◆ **Work order**:
The answer must consist solely of the line that contains "exec (.scrubPromote sm)" and all subsequent lines of the data, each reproduced exactly.

◆ **Records for the task**:
/- The seams. -/

/-- A seam's requests and commands (R326 to R330, R333, R334, R341 to R343, R351): a request that the checks refuse is answered so; a
write of an idle front is visible and acknowledged at once, a read holds the bytes as they stand, and each joins its bank's queue, or
waits at the front while that is full; on a cycle at most one command goes to the dies, an ACT only to a closed bank whose tRC and tRP
have passed and a column command only to an open row after tRCD; read data answer the oldest read issued, with a corrected error as
without, and turn a merge into its write. Where the spec leaves a point open the model chooses: log entries 44, 50 and 58. -/
def Obligations.SeamsServeRequests : Prop :=
  let bank := fun (s : State) (sm : SeamId) (m : MemRequest) => (s.seam sm).banks[(bankOfBurst (burstOf m.addr))]
  let idle := fun (s : State) (sm : SeamId) (m : MemRequest) => fitsSeam sm m = true ∧ s.checkDram m.who (kindAct m.kind) m.addr = none ∧
    (s.seam sm).front = [] ∧ (s.seam sm).backs = []
  let arrives := fun (s : State) (sm : SeamId) (r : SeamReq) (rest : List SeamReq) =>
    (s.seam sm).inflight = r :: rest ∧ r.merge = false ∧ r.scrub = false ∧ r.poisoned = false
  let ready := fun (s : State) (sm : SeamId) =>
    (((s.enterBacks sm).updSeam sm fun q => { q with banks := q.banks.map fun b => b.compare s.cycle (s.regN .sweepDebtLimit) }).updSeam sm
      fun q => { q with busWrites := q.steer }).scrubWrap sm
  (∀ (s : State) (sm : SeamId) (m : MemRequest) (f : MemFail), fitsSeam sm m = true → s.checkDram m.who (kindAct m.kind) m.addr = some f →
    ∃ t u : State, exec (.seamRequest sm [m]) s = .next t ∧ t = (u.enterBacks sm).frontDecide sm ∧ u = s.updSeam sm fun q =>
      { q with answers := [((s.seam sm).nextStamp, .fails f)], nextStamp := (s.seam sm).nextStamp + 1 }) ∧
  (∀ (s : State) (sm : SeamId) (m : MemRequest) (bs : List Byte), idle s sm m → m.kind = .write bs → (bank s sm m).queue.length < 32 →
    ∃ t r, exec (.seamRequest sm [m]) s = .next t ∧ (t.seam sm).front = [] ∧ (t.seam sm).answers = [(r.stamp, .acked)] ∧
      (bank t sm m).queue = (if r.merge then (bank s sm m).queue
        else (((s.seam sm).replace (burstOf m.addr) r.stamp).banks[(bankOfBurst (burstOf m.addr))]).queue) ++ [r] ∧
      r.write = true ∧ r.burst = burstOf m.addr ∧ r.panic = s.marks m ∧ r.data = bs ∧ r.off = m.addr % 64 ∧
      (r.merge = true ↔ bs.length ≠ 64 ∧ (s.seg (m.addr / 2 ^ 21)).lost = false) ∧ t.mem.readBytes m.addr bs.length = bs ∧
      (∀ x, x < m.addr / 64 * 64 ∨ m.addr / 64 * 64 + 64 ≤ x → t.mem.read x = s.mem.read x) ∧
      (∀ q, q ≠ sm → t.seam q = s.seam q) ∧
      t = { s with free := t.free, mem := t.mem, objs := t.objs, seams := t.seams, waits := t.waits, pipes := t.pipes }) ∧
  (∀ (s : State) (sm : SeamId) (m : MemRequest), idle s sm m → (m.kind = .read ∨ m.kind = .fetch) → s.rawBurst m.addr = false →
    (bank s sm m).queue.length < 32 →
    ∃ t r, exec (.seamRequest sm [m]) s = .next t ∧ (t.seam sm).front = [] ∧ (t.seam sm).answers = [] ∧
      (bank t sm m).queue = (bank s sm m).queue ++ [r] ∧ r.panic = s.marks m ∧
      r.write = false ∧ r.burst = burstOf m.addr ∧ r.data = s.mem.readBytes m.addr m.len ∧ (∀ q, q ≠ sm → t.seam q = s.seam q) ∧
      t = { s with free := t.free, objs := t.objs, seams := t.seams, waits := t.waits, pipes := t.pipes }) ∧
  (∀ (s : State) (sm : SeamId) (m : MemRequest), idle s sm m → 32 ≤ (bank s sm m).queue.length →
    ∃ t, exec (.seamRequest sm [m]) s = .next t ∧ (t.seam sm).front = [⟨(s.seam sm).nextStamp, m, s.marks m⟩] ∧
      (t.seam sm).answers = [] ∧ (t.seam sm).banks = (s.seam sm).banks ∧ t.mem = s.mem ∧
      t = { s with objs := t.objs, seams := t.seams, pipes := t.pipes }) ∧
  (∀ (s : State) (sm : SeamId), s.busFree sm = true →
    ∃ t, exec (.seamCommandIssue sm) s = .next t ∧ (∀ q, q ≠ sm → t.seam q = s.seam q) ∧
      t = { s with objs := t.objs, seams := t.seams } ∧
      ((t.seam sm).lastCmd = (s.seam sm).lastCmd ∨ ∃ c, (t.seam sm).lastCmd = some (s.cycle, c)) ∧
      (∀ (k : BankId) (row : Nat), (t.seam sm).lastCmd = some (s.cycle, .act k.val row) →
        ((s.seam sm).banks[k]).openRow = none ∧ since s.cycle ((s.seam sm).banks[k]).actAt 74 = true ∧
        since s.cycle ((s.seam sm).banks[k]).preAt 22 = true ∧ (s.seam sm).blockedUntil ≤ s.cycle ∧
        ((t.seam sm).banks[k]).openRow = some row ∧ ((t.seam sm).banks[k]).actAt = some s.cycle) ∧
      (∀ (k : BankId) (c : Nat), (t.seam sm).lastCmd = some (s.cycle, .rd k.val c) ∨ (t.seam sm).lastCmd = some (s.cycle, .wr k.val c) →
        ((s.seam sm).banks[k]).openRow.isSome = true ∧ since s.cycle ((s.seam sm).banks[k]).actAt 22 = true)) ∧
  (∀ (s : State) (sm : SeamId) (p : Pick), s.busFree sm = true → (ready s sm).seamPick sm s.cycle = some p →
    ∃ t c, exec (.seamCommandIssue sm) s = .next t ∧ t = (ready s sm).seamIssue sm s.cycle p ∧ (t.seam sm).lastCmd = some (s.cycle, c)) ∧
  (∀ (s : State) (sm : SeamId) (c : Nat × DdrCmd), (s.seam sm).lastCmd = some c → c.1 = s.cycle →
    exec (.seamCommandIssue sm) s = .next s) ∧
  (∀ (s : State) (sm : SeamId) (e : BurstErrors) (r : SeamReq) (rest : List SeamReq), arrives s sm r rest → (∀ i : Fin 4, e[i] = []) →
    exec (.seamReadData sm e) s = .next (s.updSeam sm fun q => { q with inflight := rest, answers := [(r.stamp, .data r.data)] })) ∧
  (∀ (s : State) (sm : SeamId) (e : BurstErrors) (r : SeamReq) (rest : List SeamReq), arrives s sm r rest →
    (∀ i : Fin 4, (e[i]).eraseDups.length ≤ 1) → (∃ i : Fin 4, e[i] ≠ []) →
    ∃ t, exec (.seamReadData sm e) s = .next t ∧ (t.seam sm).inflight = rest ∧
      (t.seam sm).answers = [(r.stamp, .data r.data)] ∧ (t.seam sm).backs = (s.seam sm).backs ++ [r.burst] ∧
      t.reg .seamCe sm.val = s.reg .seamCe sm.val + 1 ∧ t.mem = s.mem ∧ t.sec = s.sec ∧ t.hub = s.hub ∧ t.ports = s.ports) ∧
  (∀ (s : State) (sm : SeamId) (e : BurstErrors) (r : SeamReq) (rest : List SeamReq), arrives s sm r rest →
    (∃ i : Fin 4, (e[i]).eraseDups.length = 2) →
    ∃ t, exec (.seamReadData sm e) s = .next t ∧ (t.seam sm).inflight.length = rest.length ∧
      (t.seam sm).answers = [(r.stamp, .fails .uncorrectable)] ∧ (t.seam sm).backs = (s.seam sm).backs ++ [r.burst] ∧
      (r.replaced = none → (t.seam sm).poisoned.contains r.burst = true) ∧
      t.reg .seamUe sm.val = s.reg .seamUe sm.val + 1 ∧ t.mem = s.mem ∧ t.sec = s.sec ∧ t.hub = s.hub ∧ t.ports = s.ports) ∧
  (∀ (s : State) (sm : SeamId) (e : BurstErrors) (r : SeamReq) (rest : List SeamReq), arrives s sm r rest →
    ∃ t a, exec (.seamReadData sm e) s = .next t ∧ (t.seam sm).answers = [(r.stamp, a)] ∧ t.hub = s.hub ∧ t.ports = s.ports) ∧
  (∀ (s : State) (sm : SeamId) (e : BurstErrors) (r : SeamReq) (rest : List SeamReq), (s.seam sm).inflight = r :: rest → r.merge = true →
    r.poisoned = false → (∀ i : Fin 4, e[i] = []) →
    exec (.seamReadData sm e) s = .next (s.updSeam sm fun q =>
      { (q.updBank r.bank fun b => { b with queue := b.queue.map fun x =>
          if x.stamp = r.stamp then { x with merge := false, reading := false } else x }) with
        inflight := rest }))

/-- The row sweep, the scrub and the REF window (R332, R336 to R340, R344): a bank's debt rises by one when its rise is due, the next due
an interval later; a reading in the 2x range makes the seam hot; a row open for 60 µs is precharged on a cycle on which that is legal; a
scrub read that has waited is promoted; a REF that is due in the window closes every row and stops the seam for tRFC; the window ends when
every bank's pass is complete and a retention window has passed. Nothing but the seam changes, and the counters of its sweep. Where the
spec leaves a point open the model chooses: log entries 4, 44 and 58. -/
def Obligations.SeamsKeepTheirRowsAlive : Prop :=
  (∀ (s : State) (sm : SeamId) (k : BankId), (s.seam sm).state.inService = true →
    ((s.seam sm).banks[k]).nextRise ≤ s.now.toNat * 2 ^ 17 →
    ∃ t, exec (.sweepDebtTick sm k) s = .next t ∧ ((t.seam sm).banks[k]).debt = ((s.seam sm).banks[k]).debt + 1 ∧
      ((t.seam sm).banks[k]).nextRise = ((s.seam sm).banks[k]).nextRise +
        60000000 * (131072 / rowsOf s.grade) / (if (s.seam sm).hot then 2 else 1) ∧
      (∀ j, j ≠ k → (t.seam sm).banks[j] = (s.seam sm).banks[j]) ∧ (∀ q, q ≠ sm → t.seam q = s.seam q) ∧
      Safety.KeepsRegs s t [Ob.key .seamMaxDebt sm.val 0 0] ∧ t = { s with objs := t.objs, seams := t.seams }) ∧
  (∀ (s : State) (sm : SeamId) (k : BankId), s.now.toNat * 2 ^ 17 < ((s.seam sm).banks[k]).nextRise →
    exec (.sweepDebtTick sm k) s = .next s) ∧
  (∀ (s : State) (sm : SeamId), (s.seam sm).state.inService = true → s.due (s.seam sm).polledAt 1000000 = true →
    exec (.dramTempPoll sm true) s =
      .next (s.updSeam sm fun q => { q with polledAt := some s.now, hot := true, hotWraps := Vector.replicate 8 0 }) ∧
    exec (.dramTempPoll sm false) s = .next (s.updSeam sm fun q => { q with polledAt := some s.now })) ∧
  (∀ (s : State) (sm : SeamId) (b : Bool), s.due (s.seam sm).polledAt 1000000 = false → exec (.dramTempPoll sm b) s = .next s) ∧
  (∀ (s : State) (sm : SeamId) (k : BankId) (row : Nat), s.busFree sm = true → ((s.seam sm).banks[k]).openRow = some row →
    ((s.seam sm).banks[k]).openedAt + 60000 ≤ s.now.toNat → (s.seam sm).preOk k s.cycle = true →
    ∃ t, exec (.rowOpenTimeout sm k) s = .next t ∧ ((t.seam sm).banks[k]).openRow = none ∧
      ((t.seam sm).banks[k]).preAt = some s.cycle ∧ ((t.seam sm).banks[k]).sweeping = false ∧
      (t.seam sm).lastCmd = some (s.cycle, .pre k.val) ∧
      ((t.seam sm).banks[k]).queue = ((s.seam sm).banks[k]).queue ∧ (∀ j, j ≠ k → (t.seam sm).banks[j] = (s.seam sm).banks[j]) ∧
      (∀ q, q ≠ sm → t.seam q = s.seam q) ∧ t = { s with objs := t.objs, seams := t.seams }) ∧
  (∀ (s : State) (sm : SeamId), (s.seam sm).state.inService = true → s.scrubDue sm 100000 = true →
    exec (.scrubPromote sm) s = .next (s.updSeam sm fun q => { q with scrubPromoted := true })) ∧
  (∀ (s : State) (sm : SeamId), s.busFree sm = true → (s.seam sm).refDue s.now.toNat = true → (s.seam sm).blockedUntil ≤ s.cycle →
    (∀ k : BankId, ((s.seam sm).banks[k]).openRow.isSome = true → (s.seam sm).preOk k s.cycle = true) →
    ∃ t, exec (.refTick sm) s = .next t ∧ (∀ k : BankId, ((t.seam sm).banks[k]).openRow = none ∧
        ((t.seam sm).banks[k]).queue = ((s.seam sm).banks[k]).queue ∧
        (((s.seam sm).banks[k]).openRow.isSome = true → ((t.seam sm).banks[k]).preAt = some s.cycle)) ∧
      (t.seam sm).blockedUntil = s.cycle + (if s.grade = .c64 then 560 else 880) ∧ (t.seam sm).lastCmd = some (s.cycle, .ref) ∧
      (∀ q, q ≠ sm → t.seam q = s.seam q) ∧ t = { s with objs := t.objs, seams := t.seams }) ∧
  (∀ (s : State) (sm : SeamId), (s.seam sm).refDue s.now.toNat = false → exec (.refTick sm) s = .next s) ∧
  (∀ (s : State) (sm : SeamId), (s.seam sm).state = .refWindow → (∀ k : BankId, (s.seam sm).passDone[k] = true) →
    (if (s.seam sm).hot then 32000000 else 64000000) ≤ (s.now - (s.seam sm).refStart).toNat →
    exec (.refWindowEnd sm) s = .next (s.updSeam sm fun q => { q with state := .ready }))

◆ **Answer section**:
    exec (.scrubPromote sm) s = .next (s.updSeam sm fun q => { q with scrubPromoted := true })) ∧
  (∀ (s : State) (sm : SeamId), s.busFree sm = true → (s.seam sm).refDue s.now.toNat = true → (s.seam sm).blockedUntil ≤ s.cycle →
    (∀ k : BankId, ((s.seam sm).banks[k]).openRow.isSome = true → (s.seam sm).preOk k s.cycle = true) →
    ∃ t, exec (.refTick sm) s = .next t ∧ (∀ k : BankId, ((t.seam sm).banks[k]).openRow = none ∧
        ((t.seam sm).banks[k]).queue = ((s.seam sm).banks[k]).queue ∧
        (((s.seam sm).banks[k]).openRow.isSome = true → ((t.seam sm).banks[k]).preAt = some s.cycle)) ∧
      (t.seam sm).blockedUntil = s.cycle + (if s.grade = .c64 then 560 else 880) ∧ (t.seam sm).lastCmd = some (s.cycle, .ref) ∧
      (∀ q, q ≠ sm → t.seam q = s.seam q) ∧ t = { s with objs := t.objs, seams := t.seams }) ∧
  (∀ (s : State) (sm : SeamId), (s.seam sm).refDue s.now.toNat = false → exec (.refTick sm) s = .next s) ∧
  (∀ (s : State) (sm : SeamId), (s.seam sm).state = .refWindow → (∀ k : BankId, (s.seam sm).passDone[k] = true) →
    (if (s.seam sm).hot then 32000000 else 64000000) ≤ (s.now - (s.seam sm).refStart).toNat →
    exec (.refWindowEnd sm) s = .next (s.updSeam sm fun q => { q with state := .ready }))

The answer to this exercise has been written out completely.